Leeds United fans hope Massimo Cellino will sell them club for £30m
- Published
Leeds chairman Massimo Cellino will sell his majority stake in the club for £30m, according to Leeds Fans United chief executive Dylan Thwaites.
Cellino announced on Friday that he was willing to agree a takeover with supporters and forgo any profit.
"Massimo invited us to buy his majority stake and has agreed to sell to us at cost, at the money he has put into the club," Thwaites told BBC Radio Leeds.
"If we look at Companies House there's certainly £30m or so of new equity."
He added: "There might be other agreements and investments that will be found in due diligence and that is all auditable.
"We'll be left with a figure that is a maximum amount we will be paying for Leeds United and that is not a negotiable figure, it is an audited one."
Leeds Fans United was set up in April with the aim of raising £10m to buy a minority stake in the club and secure representation on the board.
Despite the requirement to now raise three times that amount, Thwaites is confident the group can proceed with the takeover.
"There are four tiers," he said. "The first tier is the community benefit society and we had a big surge in people investing in that in the last three days.

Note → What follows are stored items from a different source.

-- ==== Sys2Proof/Machine/Phy.lean ====
section
/-! DEFINITION. The commands of chapter 3: detections and receptions, capture, the TX start command, OBSS-PD, standard power,
bank switches of the PHY tables (R62 to R95). -/

namespace Sys2Proof.Machine

/-- RADIO-5G and RADIO-6G are yoked: the two link MACs run, Marshal shows it (R143). -/
def Block.yoked (b : Block) : Bool := b.on F.MARS_STATUS.YOKED

/-- The other radio of the yoked pair. -/
def yokeMate (r : Nat) : Option Nat := if r = 0 then some 1 else if r = 1 then some 0 else none

/-- The TXOP of a radio is joint with the yoked link's (R144). -/
def Block.joint (b : Block) (r : Nat) : Bool := ((b.lmAt r).txop.map (fun t => t.joint)).getD false

/-- A PPDU of the radio is on air or awaits its response. -/
def Block.inPpdu (b : Block) (r : Nat) : Bool := (b.phyAt r).tx.isSome || (b.committedPlan r).isSome

/-- Radio r is blanked by the other yoked link, which transmits alone, from its TX start to the end of its response window (R144). -/
def Block.yokeBlanked (b : Block) (r : Nat) : Bool :=
  b.yoked && b.runs 8 && (match yokeMate r with | some q => b.inPpdu q && !b.joint q | none => false)

/-- b with the reception of radio r replaced. -/
def Block.setRx (b : Block) (r : Nat) (x : Option PhyRx) : Block :=
  let b := b.updPhy r (fun p => { p with rx := x, search := none, rxNo := p.rxNo + b2n x.isSome })
  if x.isNone && b.fe r == feRx then b.setFe r feReady else b

/-- A detection at PD or above (R74, R82, R244): from READY, or over a detection not yet valid that is no stronger, which it
replaces (R80). cca: the levels measured with it. -/
def execRxDetection (r : Fin 3) (level : RxLevel) (s : State) : Host.Outcome State Fault Refusal :=
  let power := level.power
  let b := s.blk.measure r.val level.cca
  let ph := CntSet.phy r
  s.next (if power < b.ccaPd r.val then b
  else if b.yokeBlanked r.val then b.count .mars C.MARS.YOKE_BLANKED
  else if b.fe r.val = feReady then
    ((b.count ph C.PHY.RX_DETECT).setFe r.val feRx).setRx r.val (some { power := power })
  else match (b.phyAt r.val).rx with
    | some x =>
      if b.fe r.val = feRx && !x.valid && decide (x.power ≤ power) then
        ((b.count ph C.PHY.RX_DETECT).count ph C.PHY.RX_FALSE).setRx r.val (some { power := power })
      else b
    | none => b)

/-- A detection without a valid L-SIG or PLCP header in time is released (R74). -/
def execRxFalseRelease (r : Fin 3) (s : State) : Host.Outcome State Fault Refusal :=
  let b := s.blk
  s.next (match (b.phyAt r.val).rx with
  | some x => if x.valid then b else (b.count (.phy r) C.PHY.RX_FALSE).setRx r.val none
  | none => b)

/-- A valid L-SIG or PLCP header (R74). -/
def execLsigValid (r : Fin 3) (s : State) : Host.Outcome State Fault Refusal :=
  s.next (s.blk.updPhy r.val (fun p => { p with rx := p.rx.map (fun (x : PhyRx) => { x with valid := true }) }))

/-- The radio defers to a PPDU it will not decode (R68, R75), counted under n; its provisional MPDUs cannot exist yet. A restart
search under way then ends uncounted: the spec does not say whether it has failed (DESIGN CHOICE, log entry 152; the same where
the radio's own transmission ends the reception, R76). -/
def Block.deferRx (b : Block) (r n : Nat) : Block :=
  match (b.phyAt r).rx with
  | some x =>
    if x.valid && !x.defer then
      (b.count (.phy (Fin.ofNat 3 r)) n).updPhy r (fun p => { p with rx := some { x with defer := true }, search := none })
    else b
  | none => b

/-- A signal field after L-SIG fails its CRC (R75). -/
def execSignalFieldCrcFail (r : Fin 3) (s : State) : Host.Outcome State Fault Refusal :=
  s.next (s.blk.deferRx r.val C.PHY.RX_HDR_ERR)

/-- The signal fields announce an unsupported option (R68). -/
def execRxUnsupported (r : Fin 3) (s : State) : Host.Outcome State Fault Refusal :=
  s.next (s.blk.deferRx r.val C.PHY.RX_UNSUPP)

/-- A power step during a reception starts a restart search (R77, R79). -/
def execCapturePowerStep (r : Fin 3) (power : Int) (s : State) : Host.Outcome State Fault Refusal :=
  let b := s.blk
  let margin : Int := clampTo 3 12 (b.get (F.PHY_CAPTURE.MARGIN r.val))
  s.next (match (b.phyAt r.val).rx with
  | some x =>
    if x.valid && !x.defer && (b.phyAt r.val).search.isNone && b.on (F.PHY_CAPTURE.EN r.val) &&
        b.on (F.PHY_CAPTURE.RESTART_EN r.val) && decide (x.power + margin ≤ power) then
      b.updPhy r.val (fun p => { p with search := some power })
    else b
  | none => b)

/-- The restart search validates (R78, R79): the reception is displaced and its provisional MPDUs are undone. -/
def execCaptureRestart (r : Fin 3) (s : State) : Host.Outcome State Fault Refusal :=
  let b := s.blk
  s.next (match (b.phyAt r.val).search with
  | some p =>
    let b := (b.count (.phy r) C.PHY.RX_DISPLACED).undoRx r.val
    (b.updLm r.val (fun l => { l with resp := none })).setRx r.val (some { power := p, valid := true })
  | none => b)

/-- The restart search fails (R78). -/
def execCaptureRestartFail (r : Fin 3) (s : State) : Host.Outcome State Fault Refusal :=
  let b := s.blk
  s.next (if (b.phyAt r.val).search.isSome then
    (b.count (.phy r) C.PHY.RX_RESTART_FAIL).updPhy r.val (fun p => { p with search := none })
  else b)

/-- A PPDU has ended (R69, R81): rssi in dBm, ownGood an own-BSS PPDU with a valid FCS (R83), chains that received it. A
restart search still under way goes on as a detection. cca: the levels measured at the end. -/
def execPhyRxend (r : Fin 3) (rssi : Int) (ownGood : Bool) (ldpcFails : Nat) (tail : RxTail) (s : State) :
    Host.Outcome State Fault Refusal :=
  let b := s.blk.measure r.val tail.cca
  s.next (match (b.phyAt r.val).rx with
  | some x =>
    if !x.valid then b
    else
      let next := (b.phyAt r.val).search.map (fun p => ({ power := p } : PhyRx))
      let b := if x.defer then b
        else
          let b := (b.count (.phy r) C.PHY.RX_PPDU).count (.phy r) C.PHY.RX_LDPC_FAIL ldpcFails
          let b := b.set (F.PHY_STATUS.LAST_RSSI r.val) (unsignedOf 8 rssi)
          let b := if ownGood then b.updPhy r.val (fun p => { p with rssi := rssi :: p.rssi }) else b
          let cs := (feChains r.val).filter (fun c => bitOf (b.get (F.PHY_CHAN.CHAINS r.val)) c && bitOf tail.chains c)
          cs.foldl (fun b c => b.lane (Fin.ofNat 12 (lmEngine r.val)) (2 * (c - (feChains r.val).headD 0)) 0) b
      b.setRx r.val next
  | none => b)

/-- A precoder of the radio holds a beamforming vector of the station (R163). -/
def Block.beamOk (b : Block) (r sta : Nat) : Bool := b.drov.ready.any (fun x => x.radio == r && x.su && x.set.contains sta)

/-- NOMINAL_PAD of a station in µs, the packet extension it asks for (R67, R105). -/
def Block.nominalPad (b : Block) (r sta : Nat) : Nat := nth [0, 8, 16, 20] (bitsOf (b.staFlags r sta) 17 16) 0

/-- The station is the upstream of the backhaul (R132). -/
def Block.isUpstream (b : Block) (r sta : Nat) : Bool := b.bhRadio == some r && sta == b.bhSta

/-- The BlockAckReqs that go with a PPDU for a station: TID and SSN, of which 0 stands for the oldest frame left (R169, R171). -/
def Block.barsOf (b : Block) (sta ac : Nat) (tids : List Nat) : List (Nat × Nat) :=
  (b.drov.barOwed.filter (fun x => x.1 == sta && tids.contains x.2.1)).map (fun x =>
    (x.2.1, if x.2.2 = 0 then
      (((b.queue (4 * sta + ac)).filter (fun f => f.tid == x.2.1)).findSome? (fun f => f.sn)).getD
        (b.tab (drovSta sta + 0x14 + 2 * (x.2.1 % 8)) 2 % 4096)
    else x.2.2 - 1))

/-- A user of a plan as its data PPDU carries it. -/
def Block.airUser (b : Block) (p : Plan) (u : PlanUser) : AirUser :=
  let fs := (b.queue (userKey p u)).filter (fun f => u.frames.contains f.id)
  let group := p.form == .group
  { sta := u.sta, nss := u.nss, mcs := u.mcs, tones := u.tones, mask := u.mask, ldpc := u.ldpc
    peUs := if group then 0 else b.nominalPad p.radio u.sta
    frames := fs.map (fun f => (f.id, f.sn.getD 0))
    fourAddr := !group && (b.isUpstream p.radio u.sta || bitOf (b.staFlags p.radio u.sta) 5)
    bars := if group then [] else b.barsOf u.sta p.ac (fs.map (fun f => f.tid)).dedup }

/-- The TX start command of a plan's data PPDU (R71, R72, R81). -/
def Block.planJob (b : Block) (p : Plan) : TxJob :=
  let us := p.users.filter (fun u => !u.empty)
  { t := { width := p.width, ofdma := p.form == .ofdma, nss := us.foldl (fun m u => max m u.nss) 1
           beam := p.form == .mu || us.any (fun u => p.form == .su && b.beamOk p.radio u.sta)
           rus := if p.form == .ofdma then us.map (fun u => (u.sta, u.mask)) else [] }
    kind := 5, sta := (us.head?.map (fun u => u.sta)).getD 0, body := .data (us.map (fun u => b.airUser p u)) }

/-- A TX start command for the data PPDU of the radio's COMMITTED plan (R71, R72, R81, R164). cca: the levels that CCA
finds at TX start. -/
def execTxStartCommand (r : Fin 3) (cca : List (Int × Int)) (s : State) : Host.Outcome State Fault Refusal :=
  let b := s.blk.measure r.val cca
  s.next (match b.committedPlan r.val with
  | some p =>
    if p.form == .trigger || p.form == .sounding then b
    else b.txStart s.fuse r.val (b.planJob p)
  | none => b)

/-- The 10th percentile of RSSI values: the smallest that at least a tenth do not exceed (log entry 19). -/
def percentile (pc : Nat) (l : List Int) : Int :=
  let l := sortBy (fun x y => x ≤ y) l
  nth l (ceilDiv (pc * l.length) 100 - 1) 0

/-- The end of an OBSS-PD period (R84, R380, R381). -/
def execObssPdUpdate (r : Fin 3) (s : State) : Host.Outcome State Fault Refusal :=
  let b := s.blk
  let p := b.phyAt r.val
  let lo := 2 * b.obssMin r.val
  let hi := 2 * b.obssMax r.val
  let lvl := p.obssHalf
  s.next (if !b.on (F.PHY_OBSS_LOOP.EN r.val) then b.updPhy r.val (fun p => { p with rssi := [] })
  else
    let frozen := b.on (F.PHY_OBSS_LOOP.FREEZE r.val)
    let enough := decide (16 ≤ p.rssi.length)
    let err := 2 * percentile 10 p.rssi - 2 * (b.get (F.PHY_OBSS_CFG.MARGIN r.val) : Int) - lvl
    let d := loopStep err (b.get (F.PHY_OBSS_LOOP.GAIN_SHIFT r.val)) (2 ^ b.get (F.PHY_OBSS_LOOP.STEP r.val))
    let out := decide (lvl < lo ∨ hi < lvl)
    let new := if out then clampInt lo hi lvl else if enough && !frozen then clampInt lo hi (lvl + d) else lvl
    let b := b.updPhy r.val (fun p => { p with obssHalf := new, rssi := [] })
    if enough && !frozen then b.setB (F.PHY_STATUS.OBSS_AT_BOUND r.val) (new == lo || new == hi) else b)

/-- An inter-BSS PPDU below the OBSS-PD level is ignored after its signal fields (R83). -/
def execObssPpduIgnored (r : Fin 3) (rssi : Int) (s : State) : Host.Outcome State Fault Refusal :=
  let b := s.blk
  let lvl := (b.phyAt r.val).obssHalf
  s.next (match (b.phyAt r.val).rx with
  | some x =>
    if x.valid && !x.defer && b.on (F.PHY_OBSS_LOOP.EN r.val) && decide (2 * rssi < lvl) then
      ((b.count (.phy r) C.PHY.OBSS_IGNORED).setRx r.val none).updPhy r.val (fun p => { p with obssTxop := some lvl })
    else b
  | none => b)

/-- The standard-power limits cease (R91). -/
def execSpExpired (s : State) : Host.Outcome State Fault Refusal :=
  let b := s.blk
  let ex := b.btab 12 2 0x3402000 8
  s.next (if b.on F.PHY_SP_CTRL.EN && decide (ex ≤ b.now) && !b.on F.PHY_SP_STATUS.EXPIRED then
    (b.set F.PHY_SP_STATUS.EXPIRED 1).fire 7 19 (bytesLE 8 ex)
  else b)

/-- The end of a PPDU of radio r: a pending switch of its table k takes effect unless its link MAC's HOLD is 1 (R30, R88). -/
def execPhyBankSwitch (r : Fin 3) (k : Fin 3) (s : State) : Host.Outcome State Fault Refusal :=
  s.next (if s.blk.hold (lmEngine r.val) then s.blk else s.blk.switchBank 12 (4 * r.val + k.val))

end Sys2Proof.Machine
end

"The next tier is high-net-worth, wealthy Leeds fans investing into Leeds Fans United. These can be in sums of hundreds of thousands or millions. We've had an astonishing number of people come forward in the last few days to do this.
"If we're still at a shortfall then we have a great debt scheme to bring debt to the club but that debt would be from Leeds fans. The debt payments would be interest-free and would be deferred until we got into the Premier League.
"The final tier would be to go to institutional investors to make up the gap if we needed to."
Leeds, who are 19th in the Championship, host Cardiff City on Tuesday.